In Chapter 9, we explored the concept of a p-value as a continuum of strength of evidence against a null hypothesis, from 0 (extremely strong evidence against the null) to 1 (no evidence against the null). In some cases, however, a decision to the hypothesis test is needed, with the two possible decisions as follows:

Reject the null hypothesis
Fail to reject the null hypothesis

For which values of the p-value should you “reject” a null hypothesis? “fail to reject” a null hypothesis?

Since a smaller p-value gives you stronger evidence against the null hypothesis, we reject $H_0$ when the p-value is very small, and fail to reject $H_0$ when the p-value is not small.
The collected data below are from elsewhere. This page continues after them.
/-- What a fatal error leaves, beside the dump and what leaves the device. -/
theorem goFatal_kept {s : State} (h : s.fatal = false) (sub : Nat) : (goFatal s sub).leases = s.leases ∧ (goFatal s sub).mem = s.mem ∧
    (goFatal s sub).dump = (writeDump { s with fatal := true }).dump := by
  rw [goFatal_frame h, writeDump_frame]
  exact ⟨rfl, rfl, rfl⟩

/-! ### Throttling -/

/-- The step of a lease in the next millisecond (R442). -/
def nextStep (s : State) (l power temp : Nat) : Nat :=
  if s.pwrLimit < power ∨ s.pwrTthr < temp then min 15 (mget 0 s.throttle l + 1) else mget 0 s.throttle l - 1

theorem mget_liveSteps {s : State} {l : Nat} {ls : Lease} (hl : leaseOf s l = some ls) : mget 0 (liveSteps s) l = mget 0 s.throttle l := by
  rw [mget, liveSteps, mfind_filter s.throttle fun k => (leaseOf s k).isSome, hl]
  rfl

theorem throttle_spec {s : State} {l : Nat} {ls : Lease} (hl : leaseOf s l = some ls) {power temp : Nat} (ht : temp < 115) :
    Gives (.throttleStep l power temp) s fun t =>
      mget 0 t.throttle l = nextStep s l power temp ∧ t.leases = s.leases ∧ t.mem = s.mem := by
  have hstep : (if decide (s.pwrLimit < power) || decide (s.pwrTthr < temp) then min 15 (mget 0 (liveSteps s) l + 1)
      else mget 0 (liveSteps s) l - 1) = nextStep s l power temp := by
    rw [mget_liveSteps hl, nextStep]
    simp only [Bool.or_eq_true, decide_eq_true_eq]
  refine ⟨_, show execThrottleStep l power temp s = _ from if_neg (by omega), ?_⟩
  dsimp only
  rw [if_pos (show (leaseOf s l).isSome = true by rw [hl]; rfl), hstep]
  split
  · exact ⟨mget_mset_self _ _ _ _, rfl, rfl⟩
  · rw [pfEvent_frame]
    exact ⟨mget_mset_self _ _ _ _, rfl, rfl⟩

/-! ### The quiesce of a die -/

theorem unitsWork_unlockAll (s : State) (l : Nat) : UnitsWork s (unlockAll s l) := by
  unfold unlockAll
  refine (UnitsWork.refl s).foldl (fun t e => ?_) _
  split
  · exact unitsWork_setLine t _ _
  · exact .refl t

theorem UnitsWork.ite {s a b : State} {c : Prop} [Decidable c] (ha : UnitsWork s a) (hb : UnitsWork s b) :
    UnitsWork s (if c then a else b) := by
  split
  · exact ha
  · exact hb

theorem unitsWork_raise (s : State) (l : Nat) (r : FRec) : UnitsWork s (raise s l r) := by
  unfold raise
  split
  · exact .refl s
  · exact .ite (.refl s) ((unitsWork_countPoison s _ _).trans (unitsWork_updLease _ _ _))

theorem unitsWork_mirror (s : State) (l : Nat) : UnitsWork s (mirror s l) := unitsWork_updLease s l _

theorem unitsWork_sharedDone (s : State) (l : Nat) (xd : BitVec 5) (v : Nat) : UnitsWork s (sharedDone s l xd v) := rfl

theorem unitsWork_fencedDone (s : State) (l : Nat) (xd : BitVec 5) (st : Nat) : UnitsWork s (fencedDone s l xd st) := rfl

theorem unitsWork_endCommit (s : State) (l : Nat) (c : Commit) (st : Nat) : UnitsWork s (endCommit s l c st) := by
  unfold endCommit
  split
  · exact .refl s
  · have hunlock := unitsWork_unlockAll s l
    have hpend := hunlock.trans (unitsWork_discardPend (unlockAll s l) l c.slot)
    have hdone : ∀ u, UnitsWork s u → UnitsWork s (mirror (fencedDone (updLease u l fun ls => { ls with commit := none }) l c.xd st) l) :=
      fun u hu => ((hu.trans (unitsWork_updLease u l _)).trans (unitsWork_fencedDone _ l c.xd st)).trans (unitsWork_mirror _ l)
    have hstop : ∀ u, UnitsWork s u → UnitsWork s (if st = 2 then forceStop (updLease u l fun ls => { ls with commit := none }) l cSAVE
        else updLease u l fun ls => { ls with commit := none }) := fun u hu =>
      .ite (hu.trans ((unitsWork_updLease u l _).trans (unitsWork_updLease _ l _))) (hu.trans (unitsWork_updLease u l _))
    have hviews := UnitsWork.ite (c := c.shadow = true)
      (.ite (c := st = 3) hunlock (hpend.trans (unitsWork_updLease _ l fun ls => { ls with shadows := mdel ls.shadows (c.slot - 8) })))
      (hpend.trans (unitsWork_updLease _ l fun ls => { ls with views := mdel ls.views c.slot }))
    exact .ite ((UnitsWork.ite (hstop _ hviews) (hdone _ hviews)).trans (unitsWork_raise _ l _)) (.ite (hstop _ hviews) (hdone _ hviews))

/-- The home of a die keeps its incarnation and the copies while the units work. -/
theorem unitsWork_breakCommits (s : State) (d : Nat) : UnitsWork s (breakCommits s d) := by
  unfold breakCommits
  refine (UnitsWork.refl s).foldl (fun t e => ?_) _
  split
  · split
    · split
      · exact unitsWork_unlockAll t _
      · exact unitsWork_endCommit t _ _ _
    · exact .refl t
  · exact .refl t

theorem unitsWork_clearSlice (s : State) (d : Nat) : UnitsWork s (clearSlice s d) := by
  unfold clearSlice
  exact UnitsWork.foldl (show UnitsWork s { s with llc := s.llc.filter fun e => e.1 / 32768 != d } from rfl)
    (fun t n => unitsWork_showHbm t n) _

/-- A fault token that is sent again leaves incarnations and copies. -/
theorem resendJob_frame (s : State) (j : Nat) (x : Job) :
    (resendJob s j x).incarn = s.incarn ∧ (resendJob s j x).copies = s.copies := by
  have hput : ∀ lc v, UnitsWork s (putEntry s x lc v) := fun lc v => unitsWork_devWr s (jobTag s x) lc _ _
  unfold resendJob
  split
  · exact ⟨rfl, rfl⟩
  · exact ⟨rfl, rfl⟩
  · dsimp only [updJob]
    split
    · split
      · rw [hput]
        exact ⟨rfl, rfl⟩
      · exact ⟨rfl, rfl⟩
    · exact ⟨rfl, rfl⟩

/-- The panel as the reset of a die leaves it, before the fault tokens of its pager are sent again. -/
def quiesced (s : State) (d : Nat) : State :=
  { clearSlice (breakCommits s d) d with
    reqs := mmap (breakCommits s d).reqs fun _ r => dieReissue (breakCommits s d) d r
    incarn := mset 0 (breakCommits s d).incarn d (mget 0 (breakCommits s d).incarn d + 1)
    copies := (breakCommits s d).copies.filter fun c => c.die != d
    tabFrames := (breakCommits s d).tabFrames.filter fun e => e.1 / 4096 != d }

theorem exec_dieQuiesce {s : State} (hgo : s.dieGo = true) (hst : s.dieState = 2)
    (hdone : (∀ e ∈ s.reqs, awaitsDie s s.dieNo e.2 = false) ∨ 25000 ≤ s.wall - s.dieSince) :
    exec .dieQuiesceComplete s = .next { ((quiesced s s.dieNo).jobs.filter fun e => e.2.die == s.dieNo).foldl
      (fun s e => resendJob s e.1 e.2) (quiesced s s.dieNo) with dieState := 3 } := by
  have hbusy : ((s.reqs.any fun e => awaitsDie s s.dieNo e.2) && decide (s.wall - s.dieSince < 25000)) = false := by
    rcases hdone with h | h
    · rw [List.any_eq_false.2 fun e he => by rw [h e he]; exact Bool.false_ne_true, Bool.false_and]
    · rw [decide_eq_false (by omega), Bool.and_false]
  show execDieQuiesceComplete s = _
  rw [execDieQuiesceComplete, if_neg (by rw [hgo, hst]; decide)]
  dsimp only
  rw [if_neg (Bool.eq_false_iff.1 hbusy)]
  rfl

theorem dieQuiesce_spec {s : State} (hgo : s.dieGo = true) (hst : s.dieState = 2)
    (hdone : (∀ e ∈ s.reqs, awaitsDie s s.dieNo e.2 = false) ∨ 25000 ≤ s.wall - s.dieSince) :
    Gives .dieQuiesceComplete s fun t => t.dieState = 3 ∧ mget 0 t.incarn s.dieNo = mget 0 s.incarn s.dieNo + 1 ∧
      ∀ c ∈ t.copies, c.die ≠ s.dieNo := by
  obtain ⟨hincarn, hcopies⟩ := foldl_keeps
    (fun u : State => u.incarn = (quiesced s s.dieNo).incarn ∧ u.copies = (quiesced s s.dieNo).copies)
    (fun s e => resendJob s e.1 e.2)
    (fun u e hu => ⟨(resendJob_frame u e.1 e.2).1.trans hu.1, (resendJob_frame u e.1 e.2).2.trans hu.2⟩)
    ((quiesced s s.dieNo).jobs.filter fun e => e.2.die == s.dieNo) ⟨rfl, rfl⟩
  have hbroken : (breakCommits s s.dieNo).incarn = s.incarn := by rw [unitsWork_breakCommits s s.dieNo]
  refine ⟨_, exec_dieQuiesce hgo hst hdone, rfl, ?_, ?_⟩
  · show mget 0 (List.foldl _ _ _ : State).incarn _ = _
    rw [hincarn, quiesced]
    dsimp only
    rw [hbroken, mget_mset_self]
  · show ∀ c ∈ (List.foldl _ _ _ : State).copies, _
    rw [hcopies]
    intro c hc
    simpa using (List.mem_filter.1 hc).2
Hypothesis tests are not flawless. Just think of the court system: innocent people are sometimes wrongly convicted and the guilty sometimes walk free. Similarly, data can point to the wrong conclusion. However, what distinguishes statistical hypothesis tests from a court system is that our framework allows us to quantify and control how often the data lead us to the incorrect conclusion.

In a hypothesis test, there are two competing hypotheses: the null and the alternative. We make a statement about which one might be true, but we might choose incorrectly. There are four possible scenarios in a hypothesis test, which are summarized in Table 12.1.
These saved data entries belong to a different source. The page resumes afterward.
def parseEngines (r : Raw) : Option Instr :=
  let h := hdOfRaw r
  match r.op with
  | 0x90 =>
    if r.v = 0 then do
      some (.copyG2s h (r.x = 1) (← opndOf r.d) (← opndOf r.a) (← opndOf r.b) (← opndOf r.c))
    else do some (.copyS2g h (r.x = 1) (← opndOf r.d) (← opndOf r.a) (← opndOf r.b) (← opndOf r.c))
  | 0x91 => do some (.gath h (← tyTable[r.t]?) (← opndOf r.d) (← opndOf r.a) (← opndOf r.b))
  | 0x92 => do some (.scat h (← tyTable[r.t]?) (← opndOf r.d) (← opndOf r.a) (← opndOf r.b))
  | 0x93 => do
    let w := (← getImm r).toNat
    some (.wait (bare r) (Fin.ofNat 64 w) (Fin.ofNat 64 (w / 2 ^ 8)) (Fin.ofNat 32 (w / 2 ^ 16)) (Fin.ofNat 8 (w / 2 ^ 24)))
  | 0x94 => do some (.sleep h (← opndOf r.a))
  | 0x95 => do some (.subs h (← opndOf r.d) (← opndOf r.a))
  | 0x96 => do some (.unsub h (← opndOf r.d) (← opndOf r.a))
  | 0x97 => do some (.troupe h (← opndOf r.a))
  | 0x98 => some (.mopf h)
  | 0x99 =>
    match r.ext with
    | .ext64 lo hi => do
      let w := hi.toNat
      let e : Ext := if r.b = 0x1FF ∨ r.c = 0x1FF then .imm32 lo else .none
      some (.mma { hdOfRaw r with ext := e } ⟨w / 8 % 2 = 1, Fin.ofNat 8 w, Fin.ofNat 64 (w / 16), ← opndOf r.a, ← opndOf r.b, ← opndOf r.c⟩)
    | _ => none
  | 0x9A => do some (.mld (getTile r).1 (← getTileMem r))
  | 0x9B => do some (.mst (getTile r).1 (← getTileMem r))
  | 0x9C => some (.mcont (getTile r).1 (getTile r).2)
  | 0x9D => do some (.wbload h (← opndOf r.a) (← opndOf r.b) (← opndOf r.c))
  | _ => none

def parseRest (r : Raw) : Option Instr :=
  let h := hdOfRaw r
  match r.op with
  | 0xA0 =>
    if r.v = 0 then do some (.cgrp h (← opndOf r.d) (← opndOf r.a) (← opndOf r.b))
    else do some (.cgrpFree h (← opndOf r.b))
  | 0xA1 => do some (.cag h (← tyTable[r.t]?) (← opndOf r.d) (← opndOf r.a) (← opndOf r.b))
  | 0xA2 => do some (.crs h (← getComb r) (← opndOf r.b))
  | 0xA3 => do some (.ca2a h (← tyTable[r.t]?) (← opndOf r.d) (← opndOf r.a) (← opndOf r.b))
  | 0xA4 => do some (.cbar h (← opndOf r.d) (← opndOf r.a))
  | 0xA5 => do some (.cwait h (← opndOf r.d) (← opndOf r.a))
  | 0xA8 =>
    if r.v = 0 then do some (.ckpt h (← opndOf r.d) (← opndOf r.a))
    else do some (.ckptHold h (← opndOf r.d) (← opndOf r.a))
  | 0xA9 =>
    if r.v = 0 then do some (.perfSel h (← opndOf r.d) (← opndOf r.a) (Fin.ofNat 512 r.c))
    else do some (.perfSmp h (← opndOf r.d) (← opndOf r.a))
  | _ => none

/-- R67: the opcode map, by block. -/
def parse (r : Raw) : Option Instr :=
  if r.op < 0x10 then parseControl r
  else if r.op < 0x30 then parseInt r
  else if r.op < 0x50 then parseFloat r
  else if r.op < 0x60 then parseWide r
  else if r.op < 0x70 then parseMemory r
  else if r.op < 0x80 then parseParallel r
  else if r.op < 0x90 then parseLaunch r
  else if r.op < 0xA0 then parseEngines r
  else parseRest r

/-- R58, R68: the instruction of some fields, where it is legal and has just these fields. -/
def ofRaw (r : Raw) : Option Instr :=
  match parse r with
  | none => none
  | some i => if rawOf i = r ∧ Machine.legal i then some i else none
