/-- R155: a whole-gang wait takes every fibre that has not ended and is not parked. -/
def gwaitAt (x : Iss) (w : WaitKind) (s : State) : State :=
  updGang x.k (fun g =>
    onLanes (lanesWhere (fun f => f.life = .live) g) (fun i f =>
      if laneIn x.group i then { f with gwait := some ⟨w, f.pc, none⟩, pc := x.pc }
      else { f with gwait := some ⟨w, f.pc, none⟩ }) g) s

/-- R387, R436: a fibre's own wait is over, also while it is parked. -/
def endWait (i : Nat) (g : Gang) : Gang :=
  match fibreAt g i with
  | none => g
  | some f =>
    match f.wait with
    | none => g
    | some w =>
      let f' := { f with wait := none, pc := w.nxt, gwait := f.gwait.map fun u => { u with nxt := w.nxt } }
      let g := { g with fibres := g.fibres.set i f' }
      match w.brk with
      | some o => if notEnded f then { g with pend := g.pend ++ [breakRec o i w.nxt] } else g
      | none => g

/-- The waits of these fibres that pass the test are over. -/
def endWaits (t : WaitKind → Bool) (m : BitVec 64) (g : Gang) : Gang :=
  (lanesOf m).foldl (fun g i =>
    match (fibreAt g i).bind (·.wait) with
    | some w => if t w.kind then endWait i g else g
    | none => g) g

/-- A whole-gang wait is over for every fibre that holds it. -/
def endGwait (t : WaitKind → Bool) (g : Gang) : Gang :=
  (List.range g.fibres.length).foldl (fun g i =>
    match fibreAt g i with
    | none => g
    | some f =>
      match f.gwait with
      | none => g
      | some w =>
        if !t w.kind then g
        else
          let g := { g with fibres := g.fibres.set i { f with gwait := none, pc := w.nxt } }
          match w.brk with
          | some o => if notEnded f then { g with pend := g.pend ++ [breakRec o i w.nxt] } else g
          | none => g) g

/-- The whole-gang waits that fibres of the gang hold: parked fibres may hold another than a handler's (R387). -/
def gwaitsOf (g : Gang) : List WaitKind := g.fibres.filterMap fun f => f.gwait.map (·.kind)

end Sys2Proof.Machine
end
Table 12.1: Four different scenarios for hypothesis tests.
	Test conclusion
Truth	Reject null hypothesis	Fail to reject null hypothesis
Null hypothesis is true	Type 1 Error	Good decision
Alternative hypothesis is true	Good decision	Type 2 Error

A Type 1 Error is rejecting the null hypothesis when $H_0$ is actually true. Since we rejected the null hypothesis in the Martian alphabet example and sex discrimination case study, it is possible that we made a Type 1 Error in one or both of those studies.

A Type 2 Error is failing to reject the null hypothesis when the alternative is actually true. Since we failed to reject the null hypothesis in the medical consultant, it is possible that we made a Type 2 Error in that study.
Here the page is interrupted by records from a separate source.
-- ==== Sys2Proof/Machine/Kaleidoscope.lean ====
section
/-! DEFINITION. Symmetry launches: the group, its representatives, the symmetry area, and `orbit` (11 R218 to R234). -/

namespace Sys2Proof.Machine

/-! ## Generators and elements -/

abbrev Point := Nat × Nat × Nat
/-- R218: the extents of the point space. -/
abbrev Extents := Nat × Nat × Nat

def axisOf (p : Nat × Nat × Nat) (c : Nat) : Nat := if c = 0 then p.1 else if c = 1 then p.2.1 else p.2.2

/-- R218: lin(p). -/
def lin (e : Extents) (p : Point) : Nat := p.2.2 * (e.2.1 * e.1) + p.2.1 * e.1 + p.1

/-- R220. -/
inductive Gen where
  | swap (a b : Nat)
  | flip (a : Nat)
  | shift (a s : Nat)
  deriving DecidableEq, Repr

def Element.axis (m : Element) (c : Nat) : AxisMap := if c = 0 then m.x else if c = 1 then m.y else m.z

/-- R220: the normalised form of one axis. -/
def normAxis (e : Extents) (c : Nat) (a : AxisMap) : AxisMap :=
  let n := axisOf e c
  if n = 1 then ⟨c, false, 0⟩ else ⟨a.src, a.flip && decide (2 < n), a.k % n⟩

def Element.one : Element := ⟨⟨0, false, 0⟩, ⟨1, false, 0⟩, ⟨2, false, 0⟩, []⟩

/-- R220: the action on one axis. -/
def actAxis (e : Extents) (m : Element) (p : Point) (c : Nat) : Nat :=
  let a := m.axis c
  let n := axisOf e c
  let i := axisOf p a.src
  ((if a.flip then n - i % n else i) + a.k) % n

def act (e : Extents) (m : Element) (p : Point) : Point := (actAxis e m p 0, actAxis e m p 1, actAxis e m p 2)

/-- One axis of the element that applies g after m. -/
def genAxis (e : Extents) (g : Gen) (m : Element) (c : Nat) : AxisMap :=
  let n := axisOf e c
  let a := m.axis c
  normAxis e c (match g with
    | .swap x y => if c = x then m.axis y else if c = y then m.axis x else a
    | .flip x => if c = x then ⟨a.src, !a.flip, n - 1 + (n - a.k % n)⟩ else a
    | .shift x s => if c = x then ⟨a.src, a.flip, a.k + s⟩ else a)

/-- The element of a word with one more letter, generator number i. -/
def thenGen (e : Extents) (i : Nat) (g : Gen) (m : Element) : Element :=
  ⟨genAxis e g m 0, genAxis e g m 1, genAxis e g m 2, m.word ++ [i]⟩

def sameMap (a b : Element) : Bool := a.x = b.x && a.y = b.y && a.z = b.z

/-- R221: the words one letter longer that denote new elements, in lexicographic order. -/
def nextLayer (e : Extents) (gs : List Gen) (seen layer : List Element) : List Element :=
  layer.foldl (fun new m =>
    (gs.mapIdx fun i g => thenGen e (i + 1) g m).foldl (fun new x =>
      if (seen ++ new).any (sameMap x) then new else new ++ [x]) new) []

/-- R221: all elements in the order of their canonical words; stops past 48, which R222 rejects. -/
def closure (e : Extents) (gs : List Gen) : Nat → List Element → List Element → List Element
  | 0, seen, _ => seen
  | fuel + 1, seen, layer =>
    let new := nextLayer e gs seen layer
    if new = [] ∨ 48 < (seen ++ new).length then seen ++ new else closure e gs fuel (seen ++ new) new

def groupOf (e : Extents) (gs : List Gen) : List Element := closure e gs 48 [Element.one] [Element.one]

/-- R227: the syllables of a word: generator and exponent. -/
def syllables : List Nat → List (Nat × Nat)
  | [] => []
  | g :: w =>
    match syllables w with
    | (k, n) :: r => if k = g then (g, n + 1) :: r else (g, 1) :: (k, n) :: r
    | [] => [(g, 1)]

/-- R228: an odd number of letters of negating generators. -/
def oddNeg (neg : BitVec 3) (w : List Nat) : Bool := (w.filter fun g => neg.getLsbD (g - 1)).length % 2 = 1

/-- R222, R228: every word of each element has the same parity. -/
def parityOk (e : Extents) (gs : List Gen) (els : List Element) (neg : BitVec 3) : Bool :=
  els.all fun m => (gs.mapIdx fun i g => (i + 1, thenGen e (i + 1) g m)).all fun x =>
    match els.find? (sameMap x.2) with
    | some y => oddNeg neg y.word == (oddNeg neg m.word != neg.getLsbD (x.1 - 1))
    | none => true

/-- R219, R222: one generator of the descriptor; none where the packet is rejected, `some none` for KIND 0. -/
def readGen (e : Extents) (w : Nat) : Option (Option Gen) :=
  let kind := w % 4
  let a := w / 4 % 4
  let b := w / 16 % 4
  let s := w / 2 ^ 32
  if w / 64 % 2 ^ 26 ≠ 0 then none
  else if kind = 0 then (if w = 0 then some none else none)
  else if a = 3 then none
  else if kind = 1 then
    (if b = 3 ∨ a = b ∨ axisOf e a ≠ axisOf e b ∨ s ≠ 0 then none else some (some (.swap a b)))
  else if b ≠ 0 then none
  else if kind = 2 then (if s ≠ 0 then none else some (some (.flip a)))
  else if s = 0 ∨ axisOf e a ≤ s then none else some (some (.shift a s))

/-- R219, R222: the generators of a descriptor of 256 bits. -/
def readGens (e : Extents) (d : Nat) : Option (List Gen) :=
  if d / 2 ^ 192 ≠ 0 then none
  else
    match readGen e (d % 2 ^ 64), readGen e (d / 2 ^ 64 % 2 ^ 64), readGen e (d / 2 ^ 128 % 2 ^ 64) with
    | some (some a), some (some b), some (some c) => some [a, b, c]
    | some (some a), some (some b), some none => some [a, b]
    | some (some a), some none, some none => some [a]
    | _, _, _ => none

/-- R226: an image map; none for a reserved ESIZE or bit. -/
def readMap (n : Nat) : Option ImageMap :=
  let esize := n / 2 ^ 160 % 16
  if n / 2 ^ 167 ≠ 0 ∨ 4 < esize then none
  else some
    { base := BitVec.ofNat 64 n, sx := BitVec.ofNat 32 (n / 2 ^ 64), sy := BitVec.ofNat 32 (n / 2 ^ 96)
      sz := BitVec.ofNat 32 (n / 2 ^ 128), esize := esize, neg := BitVec.ofNat 3 (n / 2 ^ 164) }

/-- R222: the group and the maps of a symmetry launch, from its descriptor and its four maps. -/
def readSym (e : Extents) (d : Nat) (maps : List Nat) : Option Sym :=
  match readGens e d, maps.mapM readMap with
  | some gs, some ms =>
    let els := groupOf e gs
    if 48 < els.length ∨ (els.any fun m => 12 < (syllables m.word).length)
      ∨ (ms.any fun m => m.esize ≠ 0 && !parityOk e gs els m.neg) then none
    else some ⟨els, ms⟩
  | _, _ => none

/-! ## Representatives -/

def pointAt (e : Extents) (i : Nat) : Point := (i % e.1, i / e.1 % e.2.1, i / (e.1 * e.2.1))

/-- R223. -/
def isRep (e : Extents) (y : Sym) (p : Point) : Bool := y.elems.all fun m => lin e p ≤ lin e (act e m p)

def reps (e : Extents) (y : Sym) : List Point :=
  ((List.range (e.1 * e.2.1 * e.2.2)).map (pointAt e)).filter (isRep e y)

/-- R234. -/
def stabilises (e : Extents) (p : Point) (m : Element) : Bool := act e m p = p

/-- The stabiliser mask of a point. -/
def stabMask (e : Extents) (y : Sym) (p : Point) : Nat :=
  (y.elems.mapIdx fun j m => if stabilises e p m then 2 ^ j else 0).sum

def orbitSizeOf (e : Extents) (y : Sym) (p : Point) : Nat :=
  y.elems.length / (y.elems.filter (stabilises e p)).length

/-! ## The symmetry area -/

/-- R227, R228: one entry of the element table; VNEG follows the NEG bits of every map, defined or not. -/
def elementEntry (y : Sym) (m : Element) : Nat :=
  let sy := syllables m.word
  let axis (c : Nat) : Nat :=
    let a := m.axis c
    2 ^ (224 + 2 * c) * a.src + (if a.flip then 2 ^ (230 + c) else 0) + 2 ^ (128 + 32 * c) * a.k
  let vneg := (y.maps.mapIdx fun i w => if oddNeg w.neg m.word then 2 ^ (233 + i) else 0).sum
  sy.length + (sy.mapIdx fun i s => 2 ^ (8 * i + 8) * (s.1 + 4 * s.2)).sum + axis 0 + axis 1 + axis 2 + vneg

/-- R225: what the puppeteer writes, from offset 0x80 on. -/
def symArea (e : Extents) (y : Sym) : List Byte :=
  leBytes 4 y.elems.length ++ leBytes 4 0 ++ leBytes 8 (reps e y).length ++ leBytes 112 0
    ++ (y.elems.flatMap fun m => leBytes 32 (elementEntry y m)) ++ leBytes (32 * (48 - y.elems.length)) 0 ++ leBytes 256 0

/-! ## `orbit` -/

/-- The group and extents of a gang's launch. -/
def symOf (s : State) (g : Gang) : Option (Sym × Extents) :=
  match gangLaunch s g with
  | some l => l.sym.map fun y => (y, l.pkt.gx, l.pkt.gy, l.pkt.gz)
  | none => none

/-- R234: act for the fibres that have a point; the others take SYMSTORE. -/
def orbitOp (i : Instr) (h : Hd) (fn : Sym → Extents → Point → Fibre → Lane) (s : State) : Outc :=
  issue i h .none noGate (fun x s' => perLane x (fun _ f =>
    match symOf s x.g, f.point with
    | some (y, e), some p => fn y e p f
    | _, _ => .bad f (cause cSYMSTORE) 1) s') s

/-- R234. -/
def execOrbitSize (h : Hd) (d : Opnd) (s : State) : Outc :=
  orbitOp (.orbitSize h d) h (fun y e p f => wr 32 d (num64 (orbitSizeOf e y p)) (.ok f)) s

/-- R234. -/
def execOrbitStab (h : Hd) (d : Opnd) (s : State) : Outc :=
  orbitOp (.orbitStab h d) h (fun y e p f => wr 64 d (num64 (stabMask e y p)) (.ok f)) s

/-- R234. -/
def execOrbitImg (h : Hd) (d : Opnd) (j : Fin 512) (s : State) : Outc :=
  orbitOp (.orbitImg h d j) h (fun y e p f =>
    match y.elems[j.val]? with
    | some m => wr 64 d (num64 (lin e (act e m p))) (.ok f)
    | none => .bad f (cause cRANGE) (num64 j)) s

/-! ## The image list -/

/-- R230: the value u of an image: neg(v) of a type. -/
def negVal (t : Ty) (v : Dword) : Dword :=
  if tyFloat t then v ^^^ (1 <<< (tyBits t - 1)) else tyWrap t (-(tyVal t v))

/-- R230: the address of an image. -/
def imageAddr (m : ImageMap) (ea : Dword) (p q : Point) : Dword :=
  let dx (a b : Nat) : Dword := num64 a - num64 b
  ea + m.base + m.sx.signExtend 64 * dx q.1 p.1 + m.sy.signExtend 64 * dx q.2.1 p.2.1
    + m.sz.signExtend 64 * dx q.2.2 p.2.2

/-- R230: the list L: the primary store, then the images whose address is new. -/
def imageList (y : Sym) (e : Extents) (m : ImageMap) (t : Ty) (p : Point) (ea v : Dword) : List (Dword × Dword) :=
  (y.elems.drop 1).foldl (fun l g =>
    let a := imageAddr m ea p (act e g p)
    if l.any fun x => x.1 = a then l else l ++ [(a, if oddNeg m.neg g.word then negVal t v else v)]) [(ea, v)]

/-- R231: the first check that fails before the addresses are looked at. -/
def imageBad (y : Option (Sym × Extents)) (map : Fin 4) (t : Ty) (f : Fibre) : Option Nat :=
  match y, f.point with
  | some (y, _), some _ =>
    match y.maps[map.val]? with
    | none => some 2
    | some m =>
      if m.esize = 0 then some 2
      else if 2 ^ (m.esize - 1) ≠ tyBytes t then some 3
      else if tyBit t ∧ m.neg ≠ 0 then some 4
      else none
  | _, _ => some 1

end Sys2Proof.Machine
end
In a US court, the defendant is either innocent ($H_0$) or guilty ($H_A$). What does a Type 1 Error represent in this context? What does a Type 2 Error represent? Table 12.1 may be useful.

If the court makes a Type 1 Error, this means the defendant is innocent ($H_0$ true) but wrongly convicted. A Type 2 Error means the court failed to reject $H_0$ (i.e., failed to convict the person) when they were in fact guilty ($H_A$ true).

Consider the Martian alphabet study where we concluded students were more likely to say that Bumba was the figure on the left. What would a Type 1 Error represent in this context?¹⁰⁹

How could we reduce the Type 1 Error rate in US courts? What influence would this have on the Type 2 Error rate?

To lower the Type 1 Error rate, we might raise our standard for conviction from “beyond a reasonable doubt” to “beyond a conceivable doubt” so fewer people would be wrongly convicted. However, this would also make it more difficult to convict the people who are actually guilty, so we would make more Type 2 Errors.

How could we reduce the Type 1 Error rate in US courts? What influence would this have on the Type 2 Error rate?

How could we reduce the Type 2 Error rate in US courts? What influence would this have on the Type 1 Error rate?¹¹⁰

The example and guided practice above provide an important lesson: if we reduce how often we make one type of error, we generally make more of the other type.

12.2 Significance level

The significance level provides the cutoff for the p-value which will lead to a decision of “reject the null hypothesis”. When the p-value is less than the significance level, we say the results are statistically significant. This means the data provide such strong evidence against $H_0$ that we reject the null hypothesis in favor of the alternative hypothesis.

Significance level = probability of making a Type 1 error.

We reject a null hypothesis if the p-value is less than a chosen significance level, $\alpha$. Therefore, if the null hypothesis is true, but we end up with really unusual data just by chance—a p-value less than $\alpha$—then we mistakenly reject the null hypothesis, making a Type 1 error.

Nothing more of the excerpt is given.